The use of vitamin and mineral supplements (Table 1) was initiated after KD introduction; evaluation of their necessity and efficacy was done by laboratory tests. The KD was immediately halted when there was no improvement within 2 months. KD interruption was abrupt, without a progressive reduction in the amount and ratio of fat intake.
Anthropometric assessment included weight, height, W/H and H/A according to the criteria established by Waterlow21. This method allowed the calculation of W/H and H/A adequacy with respect to the 50% weight and height percentiles of the National Center for Health Statistics (NCHS) standards22. Laboratory tests were also done to investigate possible nutritional deficiencies and diseases associated with the KD. The levels of albumin, total proteins, triglycerides, total cholesterol, Low Density Lipoproteincholesterol (LDL-c), High Density Lipoproteincholesterol (HDL-c), vitamin A, beta carotene, iron, calcium, phosphorus, potassium, sodium, zinc, magnesium, glycemia, urea, creatinine, Aspartate Transaminase (AST) and Alanine Transaminase (ALT) were measured and complete blood count done. Patients were examined at 1, 6, 12 and 24 months after KD introduction and 12 months after KD discontinuation.

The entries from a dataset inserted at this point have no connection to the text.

theorem keeps_regionOpen {pm : Nat} {z : State} {s : State} {id : Nat} (hpm : Within 0x2d876c pm) (hk : Keeps pm z s) : Keeps pm z (regionOpen s id) := by
  unfold regionOpen
  dsimp only
  repeat' first
    | with_reducible assumption
    | with_reducible apply keeps_setCause
    | with_reducible apply keeps_bump
    | with_reducible apply keeps_unitTurned
    | with_reducible apply keeps_regionWrite
    | with_reducible apply keeps_setProduct
    | with_reducible apply keeps_verdictStore
    | with_reducible exact narrow hpm
    | split

theorem keeps_regionImaged {pm : Nat} {z : State} {s : State} {k : Nat} {line : Nat} (hpm : Within 0x90708 pm) (hk : Keeps pm z s) : Keeps pm z (regionImaged s k line) := by
  unfold regionImaged
  repeat' first
    | with_reducible assumption
    | with_reducible apply keeps_setCause
    | with_reducible apply keeps_setProduct
    | with_reducible apply Keeps.foldl
    | with_reducible exact narrow hpm
    | split
    | with_reducible intro _ _
    | with_reducible intro _

theorem keeps_historyPut {pm : Nat} {z : State} {s : State} {k : Nat} {n : Nat} {b : List Byte} (hpm : Within 0x290748 pm) (hk : Keeps pm z s) : Keeps pm z (historyPut s k n b) := by
  unfold historyPut
  dsimp only
  repeat' first
    | with_reducible assumption
    | with_reducible apply keeps_unitTurned
    | with_reducible apply keeps_setCam
    | with_reducible apply keeps_memWrite
    | with_reducible exact narrow hpm
    | split

theorem keeps_historyRefused {pm : Nat} {z : State} {s : State} {k : Nat} {n : Nat} (hpm : Within 0x90748 pm) (hk : Keeps pm z s) : OKeeps pm z (historyRefused s k n) := by
  unfold historyRefused
  dsimp only
  repeat' first
    | with_reducible assumption
    | with_reducible exact OKeeps.none
    | with_reducible apply OKeeps.some
    | with_reducible apply keeps_memWrite
    | with_reducible apply keeps_lpddrRefuse
    | with_reducible apply keeps_setCam
    | with_reducible exact narrow hpm
    | split

theorem keeps_offerItems {pm : Nat} {z : State} {q : Nat} {l : List (Nat × Bool)} {s : State} (hpm : Within 0x84708 pm) (hk : Keeps pm z s) : Keeps pm z (offerItems q l s).2 := by
  induction l generalizing s with
  | nil => exact hk
  | cons x r ih =>
    obtain ⟨v, last⟩ := x
    rw [offerItems]
    cases h : qOffer s q v last with
    | none => exact hk
    | some s1 => exact ih (OKeeps.of (keeps_qOffer (narrow hpm) hk) h)

theorem keeps_lineWritten {pm : Nat} {z : State} {s : State} {k : Nat} (hpm : Within 0x90708 pm) (hk : Keeps pm z s) : Keeps pm z (lineWritten s k) := by
  unfold lineWritten
  repeat' first
    | with_reducible assumption
    | with_reducible apply keeps_setCam
    | with_reducible apply keeps_regionImaged
    | with_reducible apply keeps_wr
    | with_reducible exact narrow hpm

theorem keeps_intakePump {pm : Nat} {z : State} {k : Nat} {n : Nat} {s : State} (hpm : Within 0x94708 pm) (hk : Keeps pm z s) : Keeps pm z (intakePump k n s) := by
  induction n generalizing s with
  | zero =>
    unfold intakePump
    repeat' first
      | with_reducible assumption
  | succ n ih =>
    unfold intakePump
    dsimp only
    repeat' first
      | with_reducible apply ih
      | with_reducible apply keeps_offerItems
      | with_reducible assumption
      | with_reducible apply keeps_bump
      | with_reducible apply keeps_setCam
      | with_reducible apply keeps_setCause
      | with_reducible apply keeps_lineWritten
      | with_reducible exact narrow hpm
      | split

theorem keeps_intakeResume {pm : Nat} {z : State} {s : State} {q : Nat} (hpm : Within 0x94708 pm) (hk : Keeps pm z s) : Keeps pm z (intakeResume s q) := by
  unfold intakeResume
  repeat' first
    | with_reducible assumption
    | with_reducible apply keeps_intakePump
    | split

theorem keeps_camFormat {pm : Nat} {z : State} {s : State} {k : Nat} (hpm : Within 0x80708 pm) (hk : Keeps pm z s) : Keeps pm z (camFormat s k) := by
  unfold camFormat
  repeat' first
    | with_reducible assumption
    | with_reducible apply keeps_setCause
    | with_reducible apply keeps_bump
    | with_reducible exact narrow hpm

theorem keeps_imageLineApply {pm : Nat} {z : State} {s : State} {k : Nat} {n : Nat} {b : List Byte} (hpm : Within 0x294748 pm) (hk : Keeps pm z s) : Keeps pm z (imageLineApply s k n b) := by
  unfold imageLineApply
  repeat' first
    | with_reducible assumption
    | with_reducible apply keeps_setCam
    | with_reducible apply keeps_camFormat
    | with_reducible apply keeps_setCause
    | with_reducible apply keeps_bump
    | with_reducible apply keeps_count64
    | with_reducible apply keeps_historyPut
    | with_reducible apply keeps_intakePump
    | with_reducible exact narrow hpm
    | split

theorem keeps_lineLost {pm : Nat} {z : State} {s : State} {k : Nat} (hpm : Within 0x94708 pm) (hk : Keeps pm z s) : OKeeps pm z (lineLost s k) := by
  unfold lineLost
  dsimp only
  repeat' first
    | with_reducible assumption
    | with_reducible exact OKeeps.none
    | with_reducible apply OKeeps.some
    | with_reducible apply keeps_intakePump
    | with_reducible apply keeps_setCam
    | with_reducible exact narrow hpm
    | split

theorem keeps_camStrobe {pm : Nat} {z : State} {s : State} {k : Nat} {line : Nat} (hpm : Within 0x18004 pm) (hk : Keeps pm z s) : Keeps pm z (camStrobe s k line) := by
  unfold camStrobe
  dsimp only
  repeat' first
    | with_reducible assumption
    | with_reducible apply keeps_setCam
    | with_reducible apply keeps_laneFire
    | with_reducible exact narrow hpm
    | split

theorem keeps_bridgeStatusApply {pm : Nat} {z : State} {s : State} {k : Nat} {p : List Byte} (hpm : Within 0x90708 pm) (hk : Keeps pm z s) : Keeps pm z (bridgeStatusApply s k p) := by
  unfold bridgeStatusApply
  dsimp only
  repeat' first
    | with_reducible assumption
    | with_reducible apply keeps_wr
    | with_reducible apply keeps_setCam
    | with_reducible apply keeps_setCause
    | with_reducible apply keeps_bump
    | with_reducible exact narrow hpm
    | split

theorem keeps_bridgeFrame {pm : Nat} {z : State} {s : State} {k : Nat} {odd : Bool} {hdr : Nat} {p : List Byte} {crcOk : Bool} (hpm : Within 0x294758 pm) (hk : Keeps pm z s) : Keeps pm z (bridgeFrame s k odd hdr p crcOk) := by
  unfold bridgeFrame
  dsimp only
  repeat' first
    | with_reducible assumption
    | with_reducible apply keeps_camFormat
    | with_reducible apply keeps_imageLineApply
    | with_reducible apply keeps_bridgeStatusApply
    | with_reducible refine PKeeps.fst (keeps_laneDelivers ?_ ?_)
    | with_reducible refine PKeeps.fst (keeps_mgmtReplied ?_ ?_)
    | with_reducible exact narrow hpm
    | split

theorem keeps_camMgmt {pm : Nat} {z : State} {s : State} {k : Nat} {payload : List Byte} (hpm : Within 0x1802c pm) (hk : Keeps pm z s) : PKeeps pm z (camMgmt s k payload) := by
  unfold camMgmt
  repeat' first
    | with_reducible assumption
    | with_reducible apply keeps_mgmtSend
    | with_reducible apply keeps_setCam
    | with_reducible refine PKeeps.fst (keeps_mgmtSend ?_ ?_)
    | with_reducible exact narrow hpm
    | simp only [PKeeps.iff]
    | split

theorem keeps_bridgeSilence {pm : Nat} {z : State} {s : State} {k : Nat} (hpm : Within 0x90708 pm) (hk : Keeps pm z s) : OKeeps pm z (bridgeSilence s k) := by
  unfold bridgeSilence
  dsimp only
  repeat' first
    | with_reducible assumption
    | with_reducible exact OKeeps.none
    | with_reducible apply OKeeps.some
    | with_reducible apply keeps_setCause
    | with_reducible apply keeps_bump
    | with_reducible apply keeps_setCam
    | with_reducible exact narrow hpm
    | split

theorem keeps_regionsEnd {pm : Nat} {z : State} {s : State} {k : Nat} (hpm : Within 0xd872c pm) (hk : Keeps pm z s) : Keeps pm z (regionsEnd s k) := by
  unfold regionsEnd
  repeat' first
    | with_reducible assumption
    | with_reducible apply keeps_verdictStore
    | with_reducible apply Keeps.foldl
    | split
    | with_reducible intro _ _
    | with_reducible intro _

theorem keeps_camStart {pm : Nat} {z : State} {s : State} {k : Nat} (hpm : Within 0x10028 pm) (hk : Keeps pm z s) : Keeps pm z (camStart s k) := by
  unfold camStart
  repeat' first
    | with_reducible assumption
    | with_reducible apply keeps_enter
    | with_reducible apply keeps_wr
    | with_reducible apply keeps_setCam
    | with_reducible exact narrow hpm

theorem keeps_camStop {pm : Nat} {z : State} {s : State} {k : Nat} (hpm : Within 0xd872c pm) (hk : Keeps pm z s) : Keeps pm z (camStop s k) := by
  unfold camStop
  repeat' first
    | with_reducible assumption
    | with_reducible apply keeps_enter
    | with_reducible apply keeps_regionsEnd
    | with_reducible apply keeps_setCam
    | with_reducible exact narrow hpm

theorem keeps_camEnable {pm : Nat} {z : State} {s : State} {k : Nat} (hpm : Within 0x90728 pm) (hk : Keeps pm z s) : PKeeps pm z (camEnable s k) := by
  unfold camEnable
  repeat' first
    | with_reducible assumption
    | with_reducible apply keeps_wr
    | with_reducible apply keeps_camStart
    | with_reducible apply keeps_setCam
    | with_reducible refine PKeeps.fst (keeps_takeClaims ?_ ?_)
    | with_reducible exact narrow hpm
    | simp only [PKeeps.iff]
    | split

theorem keeps_camDisable {pm : Nat} {z : State} {s : State} {k : Nat} (hpm : Within 0xd872c pm) (hk : Keeps pm z s) : PKeeps pm z (camDisable s k) := by
  unfold camDisable
  repeat' first
    | with_reducible assumption
    | with_reducible apply keeps_wr
    | with_reducible apply keeps_setCam
    | with_reducible apply keeps_camStop
    | with_reducible exact narrow hpm
    | simp only [PKeeps.iff]
    | split

theorem keeps_camStarted {pm : Nat} {z : State} {s : State} {k : Nat} (hpm : Within 0xd872c pm) (hk : Keeps pm z s) : OKeeps pm z (camStarted s k) := by
  unfold camStarted
  repeat' first
    | with_reducible assumption
    | with_reducible exact OKeeps.none
    | with_reducible apply OKeeps.some
    | with_reducible apply keeps_setCause
    | with_reducible apply keeps_enter
    | with_reducible apply keeps_wr
    | with_reducible apply keeps_setCam
    | with_reducible apply keeps_camStop
    | with_reducible exact narrow hpm
    | split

The efficacy of the KD was assessed by means of seizure activity on the basis of seizure frequency recorded by the participants' parents.
Thirteen (44.8%) of the 29 patients were boys. The mean age at epilepsy onset was 6.5 months (ranging from 0 to 30 months), and the mean age at the beginning of the KD diet was 6.1, Standard Deviation (SD)=3.4 years (ranging from 1 to 15 years). Subjects were kept on the KD for a mean of 11 (SD=11) months. Seizure types included generalized symptomatic (62%), focal symptomatic (24.1%), generalized cryptogenic (10.3%), and focal cryptogenic (3.6%) events. Fifty percent of the patients with generalized symptomatic epilepsy had LennoxGastaut syndrome (9/18 patients). MRI findings were: cortical developmental abnormalities (34.5%), diffuse cortical atrophy (34.5%), gliosis (13.7%) and congenital infection (3.6%). MRI was normal for four patients. All patients had developmental delays, and delay was severe in 75.9% and moderate in 24.1% of the children. Seizure frequency ranged from three to numerous seizures daily.

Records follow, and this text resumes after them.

-- ==== Sys2Proof/Laws/KeepsSystem.lean ====
section
/-! SUPPORT. What the pair agent, the scheduler, the Peg cores, the network, the stores, security and power keep of the state before (Laws/Keeps.lean): one lemma per function. -/

set_option Elab.async false

namespace Sys2Proof.Laws

open Sys2Proof.Machine

/-! Pair -/

theorem keeps_setPair {pm : Nat} {z : State} {s : State} {x : PairState} (hpm : Within 0x40000 pm) (hk : Keeps pm z s) : Keeps pm z (setPair s x) := by
  unfold setPair
  repeat' first
    | with_reducible assumption
    | (simp only [Keeps.upd]; apply Kp.put_pair (hb := bit hpm); with_reducible apply Kp.of)

theorem keeps_enterSolo {pm : Nat} {z : State} {s : State} {reason : Nat} (hpm : Within 0xe0728 pm) (hk : Keeps pm z s) : Keeps pm z (enterSolo s reason) := by
  unfold enterSolo
  dsimp only
  repeat' first
    | with_reducible assumption
    | with_reducible apply keeps_commitAll
    | with_reducible apply keeps_wr
    | with_reducible apply keeps_setRole
    | with_reducible apply keeps_setPair
    | with_reducible apply keeps_bump
    | with_reducible exact narrow hpm
    | split

theorem keeps_resyncFail {pm : Nat} {z : State} {s : State} {st : Status} (hpm : Within 0x80728 pm) (hk : Keeps pm z s) : Keeps pm z (resyncFail s st) := by
  unfold resyncFail
  repeat' first
    | with_reducible assumption
    | with_reducible apply keeps_setCause
    | with_reducible apply keeps_setRole
    | with_reducible apply keeps_wr
    | with_reducible apply keeps_setResync
    | with_reducible exact narrow hpm

theorem keeps_pairArbitrate {pm : Nat} {z : State} {s : State} (hpm : Within 0xc0728 pm) (hk : Keeps pm z s) : Keeps pm z (pairArbitrate s) := by
  unfold pairArbitrate
  repeat' first
    | with_reducible assumption
    | with_reducible apply keeps_setRole
    | with_reducible apply keeps_setPair
    | with_reducible exact narrow hpm
    | split

theorem keeps_pairEnable {pm : Nat} {z : State} {s : State} {v : Nat} (hpm : Within 0xe0728 pm) (hk : Keeps pm z s) : PKeeps pm z (pairEnable s v) := by
  unfold pairEnable
  repeat' first
    | with_reducible assumption
    | with_reducible apply keeps_pairArbitrate
    | with_reducible apply keeps_wr
    | with_reducible apply keeps_commitAll
    | with_reducible apply keeps_setRole
    | with_reducible apply keeps_sourceFail
    | with_reducible apply keeps_setPair
    | with_reducible apply keeps_setResync
    | with_reducible apply keeps_releaseAll
    | with_reducible refine PKeeps.fst (keeps_takeClaims ?_ ?_)
    | with_reducible exact narrow hpm
    | simp only [PKeeps.iff]
    | split

theorem keeps_helloAll {pm : Nat} {z : State} {s : State} (hpm : Within 0x8004 pm) (hk : Keeps pm z s) : Keeps pm z (helloAll s) := by
  unfold helloAll
  repeat' first
    | with_reducible assumption
    | with_reducible apply keeps_sendPair
    | with_reducible apply Keeps.foldl
    | split
    | with_reducible intro _ _
    | with_reducible intro _

theorem keeps_helloSend {pm : Nat} {z : State} {s : State} (hpm : Within 0x48004 pm) (hk : Keeps pm z s) : OKeeps pm z (helloSend s) := by
  unfold helloSend
  repeat' first
    | with_reducible assumption
    | with_reducible exact OKeeps.none
    | with_reducible apply OKeeps.some
    | with_reducible apply keeps_helloAll
    | with_reducible apply keeps_setPair
    | with_reducible exact narrow hpm
    | split

theorem keeps_heartbeatSend {pm : Nat} {z : State} {s : State} {i : Nat} (hpm : Within 0x48004 pm) (hk : Keeps pm z s) : OKeeps pm z (heartbeatSend s i) := by
  unfold heartbeatSend
  repeat' first
    | with_reducible assumption
    | with_reducible exact OKeeps.none
    | with_reducible apply OKeeps.some
    | with_reducible apply keeps_setPair
    | with_reducible apply keeps_sendPair
    | with_reducible exact narrow hpm
    | split

theorem keeps_arbitrationExpire {pm : Nat} {z : State} {s : State} (hpm : Within 0xe0728 pm) (hk : Keeps pm z s) : OKeeps pm z (arbitrationExpire s) := by
  unfold arbitrationExpire
  dsimp only
  repeat' first
    | with_reducible assumption
    | with_reducible exact OKeeps.none
    | with_reducible apply OKeeps.some
    | with_reducible apply keeps_enterSolo
    | split

theorem keeps_firmwareKick {pm : Nat} {z : State} {s : State} (hpm : Within 0x40000 pm) (hk : Keeps pm z s) : Keeps pm z (firmwareKick s) := by
  unfold firmwareKick
  repeat' first
    | with_reducible assumption
    | with_reducible apply keeps_setPair

theorem keeps_watchdogExpire {pm : Nat} {z : State} {s : State} {agentStopped : Bool} (hpm : Within 0x100e0728 pm) (hk : Keeps pm z s) : OKeeps pm z (watchdogExpire s agentStopped) := by
  unfold watchdogExpire
  dsimp only
  repeat' first
    | with_reducible assumption
    | with_reducible exact OKeeps.none
    | with_reducible apply OKeeps.some
    | with_reducible apply keeps_standDown
    | split

theorem keeps_takeover {pm : Nat} {z : State} {s : State} (hpm : Within 0xf072a pm) (hk : Keeps pm z s) : Keeps pm z (takeover s) := by
  unfold takeover
  repeat' first
    | with_reducible assumption
    | with_reducible apply keeps_setCause
    | with_reducible apply keeps_bump
    | with_reducible apply keeps_wr
    | with_reducible apply keeps_enterSolo
    | with_reducible apply keeps_serialTakeover
    | with_reducible apply keeps_suspectLines
    | with_reducible exact narrow hpm
    | (simp only [Keeps.upd]; repeat' first | (with_reducible apply Kp.of) | (with_reducible apply Kp.passMax (hb := bit hpm)) | (with_reducible apply Kp.passAdd (hb := bit hpm)))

All patients were submitted to interictal electroencephalogram before the introduction of the KD, revealing abnormal baseline activity. Almost all of them had moderate disorganization (27/29). Multifocal interictal epileptiform discharges were observed in high, moderate, and rare incidences in 17, 10, and 2 patients, respectively. All patients with LennoxGastaut syndrome had a high incidence of spikes.
Nutritional assessment and side effects
During hospital stay and before KD initiation, 34.5% of the participants had normal weight and 65.5% were undernourished; 51.7% had acute and 10.3% had chronic undernutrition, and 3.5% had had undernutrition in the past.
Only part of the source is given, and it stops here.